Whew, that was a lot of work!
The first reference was dated 2016, but a lot of really old thinking. By that time radiation therapy was common, hypophysectomy was starting and cabergoline trials were also underway in 2016. Yet this article called acromegaly a rare condition with no treatments. Just read this paper, and nothing in there says that in the study of 5 cats there was no case of false positive. Rather, a false negative that became positive over time.
The next paper is even older, published in 2000. IGF-1 measurement were done using a human assay for IGF-1. 8 cats were studied and IGF-1 results compared to human and rat IGF-1. It's a rather technical paper but ends with "Further carefully controlled studies are required to address these issues." One of those issues is the lack of correlation between IGF-1 and growth hormone, which is the first paper identified as a problem because growth hormone amounts fluctuate throughout the day.
The third reference, from 2004 studied a good number of cats.
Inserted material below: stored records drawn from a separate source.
-- ==== Sys2Proof/Machine/Modexp.lean ====
section
/-! DEFINITION. `MODEXP` (spec 43_modexp.md): the checks of R192 and the controller of R197 over the hidden variables, with
product and reduction by their values (R195). -/

namespace Sys2Proof.Machine

/-- `ct_select(c, x, y)` in the mask form (R9). -/
def ctSelect {n : Nat} (c : Bool) (x y : BitVec n) : BitVec n :=
  let mask := BitVec.ofNat n ((2 ^ n - 1) * c.toNat)
  (x &&& mask) ||| (y &&& ~~~mask)

/-- `MX_INIT` (R197). -/
def mxInit (n : Narrow) (bbits : Nat) (h : Hidden) : Hidden :=
  { h with mxAcc := residue (1 : Narrow) n, mxI := BitVec.ofNat 9 bbits }

/-- `MX_SQ` (R195, R197): the square passes through `P`. -/
def mxSquare (n : Narrow) (h : Hidden) : Hidden :=
  let h := { h with p := product h.mxAcc h.mxAcc }
  { h with mxSq := residue h.p n }

/-- `MX_MUL` (R195, R197): the product with the base passes through `P`, whatever the exponent bit is. -/
def mxMultiply (a n : Narrow) (h : Hidden) : Hidden :=
  let h := { h with p := product h.mxSq a }
  { h with mxT := residue h.p n }

/-- `MX_SEL` (R197). -/
def mxChoose (b : Narrow) (h : Hidden) : Hidden :=
  { h with mxAcc := ctSelect (b.getLsbD h.mxI.toNat) h.mxT h.mxSq }

/-- One iteration of `MX_LOOP` (R197): the index counts down, then square, multiply, select. -/
def mxIteration (a b n : Narrow) (h : Hidden) : Hidden :=
  mxChoose b (mxMultiply a n (mxSquare n { h with mxI := h.mxI - 1 }))

/-- `k` iterations of `MX_LOOP` (R197). -/
def mxLoop (a b n : Narrow) : Nat → Hidden → Hidden
  | 0, h => h
  | k + 1, h => mxLoop a b n k (mxIteration a b n h)

/-- The controller from `MX_INIT` to `MX_DONE` (R197): exactly `bbits` iterations; the result is the accumulator. -/
def mxRun (a b n : Narrow) (bbits : Nat) (h : Hidden) : Narrow :=
  (mxLoop a b n bbits (mxInit n bbits h)).mxAcc

/-- The shared rule of both rows of `MODEXP` (R192): zero modulus first (R194), then the base range by the borrow of a full
subtraction, then the controller. -/
def modexpInto (rd ra rb rn : RegField) (bbits : Nat) (s : State) : Result :=
  let a := s.readN ra
  let b := s.readN rb
  let n := s.readN rn
  if n = 0 then s.raiseFail .zeroModulus
  else if borrowLess a n = false then s.raiseFail .baseRange
  else (s.writeN rd (mxRun a b n bbits s.hidden)).complete

/-- `MODEXP rd, ra, rb, rn, bbits` for `bbits` 0..255 (R192). -/
def execModexp (rd ra rb rn : RegField) (bbits : BitVec 8) (s : State) : Result :=
  modexpInto rd ra rb rn bbits.toNat s

/-- `MODEXP rd, ra, rb, rn, 256` (R192). -/
def execModexp256 (rd ra rb rn : RegField) (s : State) : Result :=
  modexpInto rd ra rb rn 256 s

end Sys2Proof.Machine
end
It did have one flaw, it used physical features to screen for acromegaly, which 65% do not have on diagnosis. However, it did conclude "Our findings suggest that such caution is most warranted when a diagnosis of acromegaly is sought based on IGF-I levels in long-term insulin treated diabetic cats", where long term insulin treated cats was over 14 months. Apparently long term insulin treated diabetic cats can have higher levels of IGF-1. Copernicus is not a long term diabetic.
A more recent and relevant note is that the way IGF-1 is measured has been changed from a radioimmunoassay (the above 3 references) to a chemical one, as of 2023.
MSU reference range changed for IGF-1 (and paper). The results from MSU reflect these change. A quote from the paper in the post I linked is "Therefore, measurement of IGF-1 has become a standard screening test for HS in cats [
1,
2,
7]." The paper studied results from 50 cats.
So my summary to me, testing IGF-1 too early can show false negatives. Testing after a year-ish, can lead to some false positives.